There are three interrelated rules which make a dataset tidy:
- Each variable must have its own column.
- Each observation must have its own row.
- Each value must have its own cell.
What do you think of this data? Tidy?
## # A tibble: 12 × 4
## country year type count
## <chr> <int> <chr> <int>
## 1 Afghanistan 1999 cases 745
## 2 Afghanistan 1999 population 19987071
## 3 Afghanistan 2000 cases 2666
## 4 Afghanistan 2000 population 20595360
## 5 Brazil 1999 cases 37737
## 6 Brazil 1999 population 172006362
## 7 Brazil 2000 cases 80488
## 8 Brazil 2000 population 174504898
## 9 China 1999 cases 212258
## 10 China 1999 population 1272915272
## 11 China 2000 cases 213766
## 12 China 2000 population 1280428583
## # A tibble: 6 × 3
## country year rate
## * <chr> <int> <chr>
## 1 Afghanistan 1999 745/19987071
## 2 Afghanistan 2000 2666/20595360
## 3 Brazil 1999 37737/172006362
## 4 Brazil 2000 80488/174504898
## 5 China 1999 212258/1272915272
## 6 China 2000 213766/1280428583
## # A tibble: 3 × 3
## country `1999` `2000`
## * <chr> <int> <int>
## 1 Afghanistan 745 2666
## 2 Brazil 37737 80488
## 3 China 212258 213766
## # A tibble: 3 × 3
## country `1999` `2000`
## * <chr> <int> <int>
## 1 Afghanistan 19987071 20595360
## 2 Brazil 172006362 174504898
## 3 China 1272915272 1280428583
## # A tibble: 6 × 4
## country year cases population
## <chr> <int> <int> <int>
## 1 Afghanistan 1999 745 19987071
## 2 Afghanistan 2000 2666 20595360
## 3 Brazil 1999 37737 172006362
## 4 Brazil 2000 80488 174504898
## 5 China 1999 212258 1272915272
## 6 China 2000 213766 1280428583
## # A tibble: 6 × 4
## country century year rate
## * <chr> <chr> <chr> <chr>
## 1 Afghanistan 19 99 745/19987071
## 2 Afghanistan 20 00 2666/20595360
## 3 Brazil 19 99 37737/172006362
## 4 Brazil 20 00 80488/174504898
## 5 China 19 99 212258/1272915272
## 6 China 20 00 213766/1280428583
Why ensure that your data is tidy?
- Picking one consistent way of storing data.

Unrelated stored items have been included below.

-- ==== Sys2Proof/Machine/Crypto.lean ====
section
/-! DEFINITION. The published functions the manual names: SHA-384 (R73, R426, R487), Philox4x32-10 (R137, R204),
CRC-32 (R276, R482) and ECDSA on brainpoolP384r1 (R485, R522). Their constants are those of the published
standards (PRESUMED, log 8, log 9, log 10). -/

namespace Sys2Proof.Machine

/-- 64-bit wrap. -/
def wrap64 (n : Nat) : Nat := n % 2 ^ 64

/-- The exclusive or of a 64-bit word turned right by two amounts and of a third word. -/
def turnXor (r q x y : Nat) : Nat :=
  let turned := fun (k : Nat) => x >>> k + wrap64 (x <<< (64 - k))
  Nat.xor (turned r) (Nat.xor (turned q) y)

/-- Four round constants of SHA-384 in one number of 256 bits, the first one highest: fractional parts of the cube roots of primes 4 n
to 4 n + 3, counted from 0. -/
def shaQuad (n : Nat) : Nat :=
  match n with
  | 0 => 0x428A2F98D728AE227137449123EF65CDB5C0FBCFEC4D3B2FE9B5DBA58189DBBC
  | 1 => 0x3956C25BF348B53859F111F1B605D019923F82A4AF194F9BAB1C5ED5DA6D8118
  | 2 => 0xD807AA98A303024212835B0145706FBE243185BE4EE4B28C550C7DC3D5FFB4E2
  | 3 => 0x72BE5D74F27B896F80DEB1FE3B1696B19BDC06A725C71235C19BF174CF692694
  | 4 => 0xE49B69C19EF14AD2EFBE4786384F25E30FC19DC68B8CD5B5240CA1CC77AC9C65
  | 5 => 0x2DE92C6F592B02754A7484AA6EA6E4835CB0A9DCBD41FBD476F988DA831153B5
  | 6 => 0x983E5152EE66DFABA831C66D2DB43210B00327C898FB213FBF597FC7BEEF0EE4
  | 7 => 0xC6E00BF33DA88FC2D5A79147930AA72506CA6351E003826F142929670A0E6E70
  | 8 => 0x27B70A8546D22FFC2E1B21385C26C9264D2C6DFC5AC42AED53380D139D95B3DF
  | 9 => 0x650A73548BAF63DE766A0ABB3C77B2A881C2C92E47EDAEE692722C851482353B
  | 10 => 0xA2BFE8A14CF10364A81A664BBC423001C24B8B70D0F89791C76C51A30654BE30
  | 11 => 0xD192E819D6EF5218D69906245565A910F40E35855771202A106AA07032BBD1B8
  | 12 => 0x19A4C116B8D2D0C81E376C085141AB532748774CDF8EEB9934B0BCB5E19B48A8
  | 13 => 0x391C0CB3C5C95A634ED8AA4AE3418ACB5B9CCA4F7763E373682E6FF3D6B2B8A3
  | 14 => 0x748F82EE5DEFB2FC78A5636F43172F6084C87814A1F0AB728CC702081A6439EC
  | 15 => 0x90BEFFFA23631E28A4506CEBDE82BDE9BEF9A3F7B2C67915C67178F2E372532B
  | 16 => 0xCA273ECEEA26619CD186B8C721C0C207EADA7DD6CDE0EB1EF57D4F7FEE6ED178
  | 17 => 0x06F067AA72176FBA0A637DC5A2C898A6113F9804BEF90DAE1B710B35131C471B
  | 18 => 0x28DB77F523047D8432CAAB7B40C724933C9EBE0A15C9BEBC431D67C49C100D4C
  | 19 => 0x4CC5D4BECB3E42B6597F299CFC657E2A5FCB6FAB3AD6FAEC6C44198C4A475817
  | _ => 0

/-- Word i of a number of n words of 64 bits, the first one highest. -/
def wordOf (n big i : Nat) : Nat := natBits big (64 * (n - 1 - i)) 64

/-- The eight words that chaining starts from, in one number: fractional parts of the square roots of the ninth to sixteenth primes. -/
def shaStart : Nat :=
  0xCBBB9D5DC1059ED8629A292A367CD5079159015A3070DD17152FECD8F70E593967332667FFC00B318EB44A8768581511DB0C2E0D64F98FA747B5481DBEFA4FA4

/-- A big-endian number from bytes. -/
def bytesBE (bs : List Byte) : Nat := bs.foldl (fun a b => a * 256 + b.toNat) 0

/-- The low k bytes of n, big-endian. -/
def toBytesBE : Nat → Nat → List Byte
  | 0, _ => []
  | k + 1, n => toBytesBE k (n / 256) ++ [BitVec.ofNat 8 n]

/-- A little-endian number from bytes (R8). -/
def bytesLE : List Byte → Nat
  | [] => 0
  | b :: bs => b.toNat + 256 * bytesLE bs

/-- The low k bytes of n, little-endian (R8). -/
def toBytesLE : Nat → Nat → List Byte
  | 0, _ => []
  | k + 1, n => BitVec.ofNat 8 n :: toBytesLE k (n / 256)

/-- A little-endian field of n bytes at offset a. -/
def fieldOf (bs : List Byte) (a n : Nat) : Nat := bytesLE ((bs.drop a).take n)

/-- k zero bytes. -/
def zeroBytes (k : Nat) : List Byte := List.replicate k 0

/-- Split into groups of n, the last one possibly short; fuel bounds the number of groups. -/
def chunksFuel {α : Type} : Nat → Nat → List α → List (List α)
  | 0, _, _ => []
  | _ + 1, _, [] => []
  | f + 1, n, xs => xs.take n :: chunksFuel f n (xs.drop n)

/-- Split into groups of n. -/
def chunks {α : Type} (n : Nat) (xs : List α) : List (List α) := chunksFuel xs.length n xs

/-- The working words of a compression: the last four values of each of its two recurrences, the newest first. -/
structure ShaTail where
  upper : List Nat
  lower : List Nat
  deriving DecidableEq, Repr

/-- One step of both recurrences with round constant and message word added up in kw. -/
def ShaTail.step (s : ShaTail) (kw : Nat) : ShaTail :=
  let x := fun i => s.upper.getD i 0
  let y := fun i => s.lower.getD i 0
  let pick := Nat.xor (y 2) (y 0 &&& Nat.xor (y 1) (y 2))
  let most := (x 0 &&& (x 1 ||| x 2)) ||| (x 1 &&& x 2)
  let turn := fun (z r : Nat) => z >>> r + wrap64 (z <<< (64 - r))
  let t := y 3 + turnXor 14 18 (y 0) (turn (y 0) 41) + pick + kw
  { upper := wrap64 (t + turnXor 28 34 (x 0) (turn (x 0) 39) + most) :: s.upper.take 3
    lower := wrap64 (x 3 + t) :: s.lower.take 3 }

/-- The message word that follows sixteen words, given oldest first. -/
def nextWord (w : List Nat) : Nat :=
  let g := fun i => w.getD i 0
  wrap64 (g 0 + g 9 + turnXor 1 8 (g 1) (g 1 >>> 7) + turnXor 19 61 (g 14) (g 14 >>> 6))

/-- Steps r and on, k of them; w holds the sixteen message words from word r on. -/
def shaSteps : Nat → Nat → List Nat → ShaTail → ShaTail
  | 0, _, _, s => s
  | k + 1, r, w, s => shaSteps k (r + 1) (w.drop 1 ++ [nextWord w]) (s.step (w.headD 0 + wordOf 4 (shaQuad (r / 4)) (r % 4)))

/-- One block of 128 bytes into the eight chaining words. -/
def shaBlock (hs : List Nat) (block : List Byte) : List Nat :=
  let s := shaSteps 80 0 ((chunks 8 block).map bytesBE) { upper := hs.take 4, lower := hs.drop 4 }
  (hs.zip (s.upper ++ s.lower)).map fun x => wrap64 (x.1 + x.2)

/-- SHA-384 of a byte string, 48 bytes (R73). log 9, PRESUMED: FIPS 180-4. -/
def sha384 (msg : List Byte) : List Byte :=
  let fill := 127 - (msg.length + 16) % 128
  let blocks := chunks 128 (msg ++ 0x80 :: zeroBytes fill ++ toBytesBE 16 (8 * msg.length))
  ((blocks.foldl shaBlock ((List.range 8).map (wordOf 8 shaStart))).take 6).flatMap (toBytesBE 8)

/-- One Philox4x32 round (Salmon et al., SC11): the multipliers 0xD2511F53 and 0xCD9E8D57. log 8, PRESUMED. -/
def philoxRound (k0 k1 : Nat) (c : Nat × Nat × Nat × Nat) : Nat × Nat × Nat × Nat :=
  let p0 := 0xD2511F53 * c.1
  let p1 := 0xCD9E8D57 * c.2.2.1
  (Nat.xor (Nat.xor (p1 / 2 ^ 32) c.2.1) k0, p1 % 2 ^ 32,
   Nat.xor (Nat.xor (p0 / 2 ^ 32) c.2.2.2) k1, p0 % 2 ^ 32)

/-- n Philox rounds, the key bumped by the Weyl constants 0x9E3779B9 and 0xBB67AE85 between them. -/
def philoxRounds : Nat → Nat → Nat → Nat × Nat × Nat × Nat → Nat × Nat × Nat × Nat
  | 0, _, _, c => c
  | n + 1, k0, k1, c =>
    philoxRounds n ((k0 + 0x9E3779B9) % 2 ^ 32) ((k1 + 0xBB67AE85) % 2 ^ 32) (philoxRound k0 k1 c)

/-- Philox4x32-10 (R137). -/
def philox (k0 k1 c0 c1 c2 c3 : Nat) : Nat × Nat × Nat × Nat := philoxRounds 10 k0 k1 (c0, c1, c2, c3)

/-- A bobbin draw (R137): seed word, PURPOSE, SUBJECT, REPLICA and tick index. -/
def bobbin (seed purpose subject replica tick : Nat) : Nat :=
  (philox (seed % 2 ^ 32) (seed / 2 ^ 32 % 2 ^ 32)
    (purpose * 2 ^ 24 + subject % 2 ^ 24) (replica % 2 ^ 12) (tick % 2 ^ 32) (tick / 2 ^ 32 % 2 ^ 16)).1

/-- Z(i) of the state hash (R204). -/
def stateHashTerm (i : Nat) : Nat :=
  let o := philox 0x53544154 0 i 0 0 0
  o.2.1 * 2 ^ 32 + o.1

/-- One byte into the reflected CRC-32 of IEEE 802.3. -/
def crc32Bits : Nat → Nat → Nat
  | 0, c => c
  | k + 1, c => crc32Bits k (if c % 2 = 1 then Nat.xor (c / 2) 0xEDB88320 else c / 2)

/-- CRC-32 with the IEEE 802.3 polynomial 0x04C1_1DB7 (R276, R482), in the standard's bit order, initial value and final
inversion. log 9, PRESUMED. -/
def crc32 (bs : List Byte) : Nat :=
  Nat.xor 0xFFFFFFFF (bs.foldl (fun c b => crc32Bits 8 (Nat.xor c b.toNat)) 0xFFFFFFFF)

/-- One byte into a CRC-8 with polynomial 0x07, highest bit first. -/
def crc8Bits : Nat → Nat → Nat
  | 0, c => c
  | k + 1, c => crc8Bits k (if 128 ≤ c then Nat.xor (2 * c % 256) 7 else 2 * c)

/-- CRC-8, polynomial 0x07, initial value 0 (R256). -/
def crc8 (bs : List Byte) : Nat := bs.foldl (fun c b => crc8Bits 8 (Nat.xor c b.toNat)) 0

/-- The field prime of brainpoolP384r1. log 10, PRESUMED: RFC 5639. -/
def curveP : Nat :=
  0x8CB91E82A3386D280F5D6F7E50E641DF152F7109ED5456B412B1DA197FB71123ACD3A729901D1A71874700133107EC53

/-- The coefficient A of brainpoolP384r1. -/
def curveA : Nat :=
  0x7BC382C63D8C150C3C72080ACE05AFA0C2BEA28E4FB22787139165EFBA91F90F8AA5814A503AD4EB04A8C7DD22CE2826

/-- The coefficient B of brainpoolP384r1. -/
def curveB : Nat :=
  0x04A8C7DD22CE28268B39B55416F0447C2FB77DE107DCD2A62E880EA53EEB62D57CB4390295DBC9943AB78696FA504C11

/-- The base point's x of brainpoolP384r1. -/
def curveGx : Nat :=
  0x1D1C64F068CF45FFA2A63A81B7C13F6B8847A3E77EF14FE3DB7FCAFE0CBD10E8E826E03436D646AAEF87B2E247D4AF1E

/-- The base point's y of brainpoolP384r1. -/
def curveGy : Nat :=
  0x8ABE1D7520F9C2A45CB1EB8E95CFD55262B70B29FEEC5864E19C054FF99129280E4646217791811142820341263C5315

/-- The order of the base point of brainpoolP384r1. -/
def curveN : Nat :=
  0x8CB91E82A3386D280F5D6F7E50E641DF152F7109ED5456B31F166E6CAC0425A7CF3AB6AF6B7FC3103B883202E9046565

/-- b ^ e modulo m by the low k bits of e. -/
def powMod (m : Nat) : Nat → Nat → Nat → Nat → Nat
  | 0, _, _, acc => acc
  | k + 1, b, e, acc => powMod m k (b * b % m) (e / 2) (if e % 2 = 1 then acc * b % m else acc)

/-- The inverse modulo a prime m below 2^384. -/
def invMod (m a : Nat) : Nat := powMod m 384 (a % m) (m - 2) 1

/-- Subtraction modulo m. -/
def subMod (m a b : Nat) : Nat := (a + m - b % m) % m

/-- A point in Jacobian coordinates; z = 0 is the point at infinity. -/
structure CurvePoint where
  x : Nat
  y : Nat
  z : Nat
  deriving DecidableEq, Repr

/-- Point doubling. -/
def curveDouble (q : CurvePoint) : CurvePoint :=
  if q.z = 0 ∨ q.y = 0 then { x := 1, y := 1, z := 0 } else
  let yy := q.y * q.y % curveP
  let s := 4 * q.x * yy % curveP
  let zz := q.z * q.z % curveP
  let m := (3 * q.x * q.x + curveA * (zz * zz % curveP)) % curveP
  let x := subMod curveP (m * m) (2 * s)
  { x := x, y := subMod curveP (m * subMod curveP s x) (8 * yy * yy), z := 2 * q.y * q.z % curveP }

/-- Point addition. -/
def curveAdd (q t : CurvePoint) : CurvePoint :=
  if q.z = 0 then t else if t.z = 0 then q else
  let zz1 := q.z * q.z % curveP
  let zz2 := t.z * t.z % curveP
  let u1 := q.x * zz2 % curveP
  let u2 := t.x * zz1 % curveP
  let s1 := q.y * (zz2 * t.z % curveP) % curveP
  let s2 := t.y * (zz1 * q.z % curveP) % curveP
  if u1 = u2 then (if s1 = s2 then curveDouble q else { x := 1, y := 1, z := 0 }) else
  let h := subMod curveP u2 u1
  let r := subMod curveP s2 s1
  let hh := h * h % curveP
  let hhh := hh * h % curveP
  let v := u1 * hh % curveP
  let x := subMod curveP (subMod curveP (r * r) hhh) (2 * v)
  { x := x, y := subMod curveP (r * subMod curveP v x) (s1 * hhh), z := h * (q.z * t.z % curveP) % curveP }

/-- u1 * G + u2 * q over the top k bits, gpq being G + q. -/
def curveMul2 (g q gpq : CurvePoint) (u1 u2 : Nat) : Nat → CurvePoint → CurvePoint
  | 0, acc => acc
  | k + 1, acc =>
    let d := curveDouble acc
    let b1 := natBits u1 k 1
    let b2 := natBits u2 k 1
    curveMul2 g q gpq u1 u2 k
      (if b1 = 1 then (if b2 = 1 then curveAdd d gpq else curveAdd d g)
       else if b2 = 1 then curveAdd d q else d)

/-- ECDSA verification on brainpoolP384r1 with a 48-byte digest: a public key of 97 bytes 0x04, X, Y and a signature r,
s of 48 bytes each, big-endian (R485, R522). log 10, PRESUMED: the published scheme. -/
def ecdsaVerifies (key digest sig : List Byte) : Bool :=
  let qx := bytesBE ((key.drop 1).take 48)
  let qy := bytesBE ((key.drop 49).take 48)
  let r := bytesBE (sig.take 48)
  let s := bytesBE ((sig.drop 48).take 48)
  let onCurve := qx < curveP && qy < curveP &&
    qy * qy % curveP == (qx * qx % curveP * qx + curveA * qx + curveB) % curveP
  if key.length = 97 ∧ key.head? = some 0x04 ∧ onCurve ∧ 0 < r ∧ r < curveN ∧ 0 < s ∧ s < curveN then
    let w := invMod curveN s
    let u1 := bytesBE digest % curveN * w % curveN
    let u2 := r * w % curveN
    let g : CurvePoint := { x := curveGx, y := curveGy, z := 1 }
    let q : CurvePoint := { x := qx, y := qy, z := 1 }
    let t := curveMul2 g q (curveAdd g q) u1 u2 384 { x := 1, y := 1, z := 0 }
    if t.z = 0 then false
    else
      let zi := invMod curveP t.z
      t.x * (zi * zi % curveP) % curveP % curveN == r
  else false

end Sys2Proof.Machine
end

- Placing variables in columns is intuitively and computationally efficient
Spreading and Gathering
The tidyr packages is one part of the tidyverse To resolve one of the two common problems when dealing with datasets:
- One variable might be spread across multiple columns.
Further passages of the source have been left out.